My mind is flickering on and off when I hear Luke rise up. "Maybe we should go to sleep before it gets any later. It's twelve-twenty already. Plus I've got that early lettuce delivery to sign for in the morning."

"Noooo," I whimper, dreading the inevitable. "Lettuce is gross. And sleeping leads to hangovers. You said so yourself."

"Come on," Luke prompts, grabbing my hand and yanking me up on my wobbly feet. "You're going to have to face your demons sometime."

"I'm not tired," I groan, resting my head on his amicable shoulder.

"Oh, no? Your eyelids look like saddlebags."

"Jeez, Luke. You really know your way to girl's heart."

"And you really know your way to a man's pants. What of it?"

Hearing that come out of Luke's mouth is almost enough to make up for the cupping incident, the Nicole rampage and the size too small Mary Janes Emily forced me to endure all throughout my baneful childhood.

"Don't say it!" he warns, his voice full of gripe and foreboding.

"Ultra-Dirty!"

"Uggh, I so set you up for that."

"And I greatly appreciate it," I laugh, skipping my way to the bathroom. "You don't mind if I use it first, do you?"

"Naw," Luke waves me along. "By all means, go right ahead."

"Oh, and you wouldn't happen to have an extra toothbrush?"

"Uh, there should be one in the medicine cabinet that I bought for Nicole but she never got around to using it. It's yellow. Nicole doesn't like yellow."

Doesn't like yellow?

I gawk at his retreating back with a fleeting mixture of pity and irritation. (Mostly the latter.) But what am I to do? My best friend's married to the poster child for picky.

Hear that? You're doing it again.

Sighing guiltily, I try to banish my bitchiness to foreclosed land of below and beware and open the medicine cabinet with excessive precaution, half-expecting the very woman to come pouncing out of it. I like yellow, I think, studying the sad little brush longingly.

"How do you want the bed made up? Do you want me to tuck in both sides?" Luke calls, bringing me back.

"Ummm…" I pause. And then it happens.

Out of the not so clear blue, a stream of disturbing images cuts through my weirded brain: Luke… Bed… Nicole… The place where Luke bedded Nicole.

Captain, all signs point to abort. M'aidez! M'aidez!

I'm seasick. Seasick and dying to be anywhere else but right here, right now. At any rate, rather than hightailing it to my place and leaving Luke in the dust, I may have just enough sobriety to think outside the panic box. Okay. Time to employ some of that classic Gilmore charm…

"You know what? On second thought, why don't you take the bed?
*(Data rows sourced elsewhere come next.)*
-- ==== Sys2Proof/Certificates/Slice0/Obligations.lean ====
section
/-! DEFINITION. The statements for the provers: one proposition each, listed in OBLIGATIONS.json. -/

open Sys2Proof Sys2Proof.Machine

/-- Whatever the state and the command at the front of its queue, a step is exec of that command on the state with the
rest of the queue: the same next state, fault or refusal. On an empty queue a step answers a next state, the tick of
the state (notes/assumptions/4, the model's choice). -/
def Obligations.StepRunsFrontCommand : Prop :=
  (∀ (i : Instr) (q : List Instr) (s : State), step { s with pending := i :: q } = exec i { s with pending := q }) ∧
  ∀ s : State, s.pending = [] → step s = .next s.tick

/-- In State.reset every register field of every instance reads its reset value; the queue is empty, Granary memory
lists nothing and is canonical, no thread runs, no tile is open, no function's link is up, nothing has been sent and
the fault log is empty; the island is in MONITOR without authority, with every output off; and both invariants of the
step hold. Reset values that the spec does not give are the model's (notes/assumptions, NOTES.md). -/
def Obligations.ResetState : Prop :=
  (∀ (F : Fld) i, State.reset.f F i = F.rst) ∧ State.reset.pending = [] ∧ State.reset.granary.mem = [] ∧
  Memory.wf State.reset.granary.mem = true ∧ (∀ h, (State.reset.thread h).mode ≠ .running) ∧ State.reset.sent = [] ∧
  State.reset.reeve.log = [] ∧ State.reset.hs = hsMonitor ∧ State.reset.auth = false ∧ State.reset.allOff ∧
  State.reset.porInv ∧ State.reset.islandInv

/-- Every command answers a next state from every state, except a supply sample beyond the absolute range, which
faults by that name and does so only there; and in the next state every part of the state outside partsOf the command
(every register block, the bytes of Granary memory and every other field of State is such a part) is what it was, and
so is the queue. -/
def Obligations.WholeMachineFrame : Prop :=
  ∀ (i : Instr) (s : State),
    (exec i s = .fault .beyondAbsoluteRange ∧ ∃ r, i = .supplySample r .beyondAbsolute) ∨
      ∃ t, exec i s = .next t ∧ s.keepsBut (partsOf i) t ∧ t.pending = s.pending

/-- From every state in which the power-on reset is in progress whenever PORST_N is low or a rail that causes it is
out of range, and in which the island has AUTHORITY only in OPERATIONAL or FAULT, asserts VETO_OUT only in OPERATIONAL
and commands a safe output only in OPERATIONAL or (enable and release paths, running stops, notes/assumptions/45) in
FAULT, a step that answers a next state gives such a state. -/
def Obligations.MachineInvariantKept : Prop :=
  ∀ s t : State, s.porInv → s.islandInv → step s = .next t → t.porInv ∧ t.islandInv

/-- Outside a power-on reset and with REFCLK, one REFCLK period (an empty queue's step: log entry 4) adds 1 to the
timestamp modulo 2^64; without REFCLK it does not count and its loss sets TS_GAP; no command but a power-on reset
(POWER_ON_RESET, SUPPLY_SAMPLE) changes it. Outside resets, loss of root lock sets ROOT_UNLOCK and FALLBACK, clears
ROOT_LOCK, clears the Field die and puts every stack in self-refresh; with REFCLK the relock sets ROOT_LOCK and the
cause ROOT_CLOCK and counts one package reset. A window of the Headland monitor sets REFCLK_OK to whether its count is
980 to 1,020, and the second bad one in a row sets REFCLK_LOST. A power-on reset that waited only for REFCLK ends as
REFCLK returns (R44). -/
def Obligations.ClockEventResults : Prop :=
  ∀ (s t : State) (i : Instr) (ref root : Nat),
    (s.pending = [] → step s = .next s.tick) ∧
    (s.clk.refclk = true → s.clk.porstHeld = false → s.tick.now = (s.now + 1) % 2 ^ 64) ∧
    (s.clk.refclk = false ∨ s.clk.porstHeld = true → s.tick = s) ∧
    (exec i s = .next t → i ≠ .powerOnReset → (∀ r l, i ≠ .supplySample r l) → t.now = s.now) ∧
    exec .refclkLoss s = .next ({ s with clk := { s.clk with refclk := false } }.setOn CLK_EVENT.TS_GAP 0 true) ∧
    (s.clk.porstHeld = false → exec .refclkReturn s = .next { s with clk := { s.clk with refclk := true } }) ∧
    (s.clk.porstHeld = true → s.clk.porstLow = false → s.clk.railOut.any porRail = false → answers .refclkReturn s fun u =>
      u.clk.refclk = true ∧ u.clk.porstHeld = false ∧ u.on CLK_STATUS.ROOT_LOCK 0 = true ∧ u.isl = s.isl) ∧
    (s.inReset = false → s.on CLK_STATUS.ROOT_LOCK 0 = true → answers .rootUnlock s fun u =>
      u.on CLK_STATUS.ROOT_LOCK 0 = false ∧ u.on CLK_STATUS.FALLBACK 0 = true ∧ u.on CLK_EVENT.ROOT_UNLOCK 0 = true ∧
      u.clk.rootHeld = true ∧ u.threads = [] ∧ u.drill = {} ∧ u.granary.mem = s.granary.mem ∧
      ∀ c, c < 96 → u.on GRN_STATE.SELFREF c = true) ∧
    (s.clk.rootHeld = true → s.clk.refclk = true → answers .rootClock s fun u =>
      u.on CLK_STATUS.ROOT_LOCK 0 = true ∧ u.on CLK_STATUS.FALLBACK 0 = false ∧ u.clk.rootHeld = false ∧
      u.on PWR_RESET_CAUSE.ROOT_CLOCK 0 = true ∧
      u.f PWR_RESET_COUNT.COUNT 0 = min (s.f PWR_RESET_COUNT.COUNT 0 + 1) (max (s.f PWR_RESET_COUNT.COUNT 0) (2 ^ 32 - 1))) ∧
    answers (.clockWindow ref root) s fun u =>
      let bad := fun n => decide (n < 980 ∨ 1020 < n)
      u.isl.refBad = (if bad ref then min (s.isl.refBad + 1) 2 else 0) ∧
      u.isl.rootBad = (if bad root then min (s.isl.rootBad + 1) 2 else 0) ∧
      (s.clk.porstHeld = false →
        u.on CLK_STATUS.REFCLK_OK 0 = !bad ref ∧ u.clk.refBad = (if bad ref then min (s.clk.refBad + 1) 2 else 0) ∧
        (u.clk.refBad = 2 → u.on CLK_EVENT.REFCLK_LOST 0 = true) ∧
        (u.clk.refBad ≠ 2 → u.on CLK_EVENT.REFCLK_LOST 0 = s.on CLK_EVENT.REFCLK_LOST 0))

/-- POWER_ON_RESET holds the package in reset, clears everything of Table 2-4 outside the island, sets the cause
POWER_ON alone and keeps the island and the flash; it ends when PORST_N has risen, REFCLK runs and no rail of the
Headland or I/O domain is out of range, and then the root PLL locks, the level of the role strap being read as PORST_N
rises; with a device the board fits other flash (log entry 60). A supply sample inside or outside the operating range
sets the rail's GOOD bit, and outside it on a rail of those domains starts a power-on reset; beyond the absolute range
nothing is stated, and it is the one command that stops. PWRFAIL switches every output path off, logs 0x0005 and puts
every stack in self-refresh, which SELF_REFRESH_EXIT ends; PWRFAIL_N_RELEASE ends the announcement. Where the event
cannot happen the state is unchanged (log entry 1). -/
def Obligations.PowerOnAndSupplyResults : Prop :=
  ∀ (s : State) (rail : Fin 9) (level : RailLevel) (lead : Bool) (flash : Option FlashDevice) (st : Stack),
    let cleared := fun u : State => u.clk.porstHeld = true ∧ u.threads = [] ∧ u.drill = {} ∧ u.granary.mem = [] ∧
      u.isl = s.isl ∧ u.boot.flash = s.boot.flash ∧ u.f CLK_TIMESTAMP.TS 0 = 0 ∧ u.f PWR_RESET_CAUSE.POWER_ON 0 = 1 ∧
      u.f PWR_RESET_CAUSE.WARM_PIN 0 = 0 ∧ u.f PWR_RESET_COUNT.COUNT 0 = 0 ∧ u.reeve.log = [] ∧
      ∀ F ∈ Blk.HDL.fields, ∀ i, i < 2 ^ 20 → u.f F i = s.f F i
    answers .powerOnReset s (fun u => cleared u ∧ u.clk.porstLow = true) ∧
    (s.clk.porstLow = false → exec (.porstNRelease lead flash) s = .next s) ∧
    (s.clk.porstLow = true → answers (.porstNRelease lead flash) s fun u =>
      u.clk.porstLow = false ∧ u.on YK_STATUS.LEAD 0 = lead ∧
      (s.clk.porstHeld = true → s.clk.railOut.any porRail = false → s.clk.refclk = true →
        u.clk.porstHeld = false ∧ u.on CLK_STATUS.ROOT_LOCK 0 = true) ∧
      (s.clk.railOut.any porRail = true ∨ s.clk.refclk = false → u.clk.porstHeld = s.clk.porstHeld) ∧
      (flash = none → u.boot.flash = s.boot.flash)) ∧
    (level = .beyondAbsolute → exec (.supplySample rail level) s = .fault .beyondAbsoluteRange) ∧
    (level ≠ .beyondAbsolute → answers (.supplySample rail level) s fun u =>
      u.bitF PWR_RAIL_STATUS.GOOD 0 rail.val = decide (level = .within) ∧
      (rail.val ∈ u.clk.railOut ↔ level = .outside) ∧ (∀ r, r ≠ rail.val → (r ∈ u.clk.railOut ↔ r ∈ s.clk.railOut)) ∧
      (level = .outside → 4 ≤ rail.val → rail.val ≤ 7 → u.clk.porstHeld = true)) ∧
    (s.clk.pwrfail = true → exec .pwrfail s = .next s) ∧
    (s.clk.pwrfail = false → answers .pwrfail s fun u =>
      u.clk.pwrfail = true ∧ (∀ c ∈ u.isl.chans, c.2.cmd = false) ∧ u.f HDL_SO_STATE.COMMANDED 0 = 0 ∧
      u.on HDL_STATE.VETO_OUT 0 = false ∧
      (s.clk.porstHeld = false → s.logs u 0x0005 noInst noInst (s.regAt .PWR 0 0) ∧
        ∀ c, c < 96 → u.on GRN_STATE.SELFREF c = true)) ∧
    answers .pwrfailNRelease s (fun u => u.clk.pwrfail = false) ∧
    (s.inReset = true ∨ s.clk.pwrfail = true ∨ s.on CLK_STATUS.ROOT_LOCK 0 = false → exec (.selfRefreshExit st) s = .next s) ∧
    (s.inReset = false → s.clk.pwrfail = false → s.on CLK_STATUS.ROOT_LOCK 0 = true → answers (.selfRefreshExit st) s fun u =>
      ∀ c, c < 96 → u.on GRN_STATE.SELFREF c = if c / 16 = st.val then false else s.on GRN_STATE.SELFREF c)

/-- WARMRST_N, PWR_RESET_CTL with its key and a Drill watchdog period without a kick each perform a package reset with
its cause bit: contexts, caches, queues, ledger and host functions are cleared, dirty cache lines discarded, the
Granary bytes, the timestamp and the island kept, every stack put in self-refresh, and the reset counted; while a
containing reset is in progress each only sets its cause. A wrong key does nothing, and an agent other than plot 0,
Reeve or (for KICK) Drill has its write dropped and logged; Drill kicks its own watchdog (R341), and an agent that is
itself held in reset writes nothing (log entry 64). A host-port reset sets HOST_PORT and, outside a containing reset,
detaches every function and disables the virtual functions; training may start once PORST_N is released and REFCLK
runs. Where the event cannot happen the state is unchanged (log entry 1). -/
def Obligations.PackageResetResults : Prop :=
  ∀ (s : State) (agent : Agent) (key : BitVec 16) (cause : HostResetCause),
    let resets := fun (i : Instr) (F : Fld) =>
      (s.inReset = true → exec i s = .next (s.setOn F 0 true)) ∧
      (s.inReset = false → answers i s fun u => u.on F 0 = true ∧
        u.f PWR_RESET_COUNT.COUNT 0 = min (s.f PWR_RESET_COUNT.COUNT 0 + 1) (max (s.f PWR_RESET_COUNT.COUNT 0) (2 ^ 32 - 1)) ∧
        u.threads = [] ∧ u.caches = {} ∧ u.drill = {} ∧ u.loops = [] ∧ u.host = {} ∧ u.links = [] ∧
        u.granary.mem = s.granary.mem ∧ u.now = s.now ∧ u.isl = s.isl ∧ u.on YK_STATUS.LEAD 0 = s.on YK_STATUS.LEAD 0 ∧
        (∀ c, c < 96 → u.on GRN_STATE.SELFREF c = true ∧ u.f GRN_STATE.MODE c = 0) ∧
        (∀ F ∈ Blk.DRL.fields ++ Blk.SOW.fields ++ Blk.HRW.fields ++ Blk.BND.fields ++ Blk.HST.fields,
          ∀ i, i < 2 ^ 20 → u.f F i = F.rst))
    let mayAsk := agent = .plot 0 ∨ agent = .reeve
    resets .warmrstN PWR_RESET_CAUSE.WARM_PIN ∧
    (s.acts agent = false → exec (.pkg agent key) s = .next s ∧ exec (.kick agent) s = .next s) ∧
    (s.acts agent = true → mayAsk → key = 0x4B31 → resets (.pkg agent key) PWR_RESET_CAUSE.SOFT) ∧
    (s.acts agent = true → mayAsk → key ≠ 0x4B31 → exec (.pkg agent key) s = .next s) ∧
    (s.acts agent = true → ¬mayAsk → exec (.pkg agent key) s = .next (s.writeDropped agent 0x08)) ∧
    (s.acts agent = true → mayAsk ∨ agent = .drill →
      exec (.kick agent) s = .next { s with clk := { s.clk with kickAt := s.now } }) ∧
    (s.acts agent = true → ¬mayAsk → agent ≠ .drill → exec (.kick agent) s = .next (s.writeDropped agent 0x14)) ∧
    (s.on PWR_WDOG_CFG.EN 0 = false ∨ s.since s.clk.kickAt < 100000 * s.f PWR_WDOG_CFG.PERIOD 0 →
      exec .drillWdog s = .next s) ∧
    (s.on PWR_WDOG_CFG.EN 0 = true → 100000 * s.f PWR_WDOG_CFG.PERIOD 0 ≤ s.since s.clk.kickAt → s.inReset = true →
      exec .drillWdog s =
        .next ({ s with clk := { s.clk with kickAt := s.now } }.setOn PWR_RESET_CAUSE.DRILL_WDOG 0 true)) ∧
    (s.on PWR_WDOG_CFG.EN 0 = true → 100000 * s.f PWR_WDOG_CFG.PERIOD 0 ≤ s.since s.clk.kickAt → s.inReset = false →
      answers .drillWdog s fun u => u.on PWR_RESET_CAUSE.DRILL_WDOG 0 = true ∧ u.threads = [] ∧ u.drill = {} ∧
        u.granary.mem = s.granary.mem ∧ u.isl = s.isl) ∧
    answers (.hostPortReset cause) s (fun u => u.on PWR_RESET_CAUSE.HOST_PORT 0 = true ∧
      (s.inReset = false → u.host.vfEnable = false ∧ u.host.numVfs = 0 ∧ u.vecs = [] ∧ u.cores = s.cores ∧
        u.granary = s.granary ∧ u.isl = s.isl) ∧
      (s.released = true → ∀ p, p < 512 → s.fnThere p = true → u.f HST_ATTACH.STATE p = 1)) ∧
    (s.live = false → exec .hostLinkTraining s = .next s) ∧
    (s.live = true →
      exec .hostLinkTraining s = .next { s with clk := { s.clk with perstLow := false, training := true } })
I'll be just fine on the couch."

"You're kidding me!" His tone is incredulous. "After you fought so hard for it during the last sleepover? Why turn it down today?"

"Yeah, but you woke up with a backache, remember? And then you groused at Taylor for whistling 'Mary Had a Little Lamb.' I still feel really bad about that."

"Lorelai, if this about your feeling guilty over Taylor then that's ridiculous. You should've seen how I treated him this morning. Just take the damn bed."

"No, no. It's about you. You need your mattress. And, hey—I can sleep on Jess'!"

"It's in storage."

"Oh." My voice falls flat. I'm praying vigilantly that he isn't able to detect the bundles of butterflies laying waste to my stomach. "Well, I still want you to have it."

"Why?" Luke's upper body pops itself through the crack in the doorway, startling me so much that I drop Sunny, the rejected toothbrush. Yikes, I rub my forehead. I didn't even hear him come over here.

"I don't know…" I bend down to retrieve Sunny in effort to avoid his scrutiny. "Because I'm your friend and I care about you."

It sounds beyond pathetic to my own ears. Lamentable, really. What a sorry, sorry, choice of words. Ohhh, but I don't want to look… I literally have to force myself to straighten up and observe just what sort of a reaction I've induced.

Great. It appears I've grown a whole new second head.

"Okay," Luke finally responds, obviously discomfited by my lame avowal of affection. And I can't say I blame him. "I'll get you some blankets."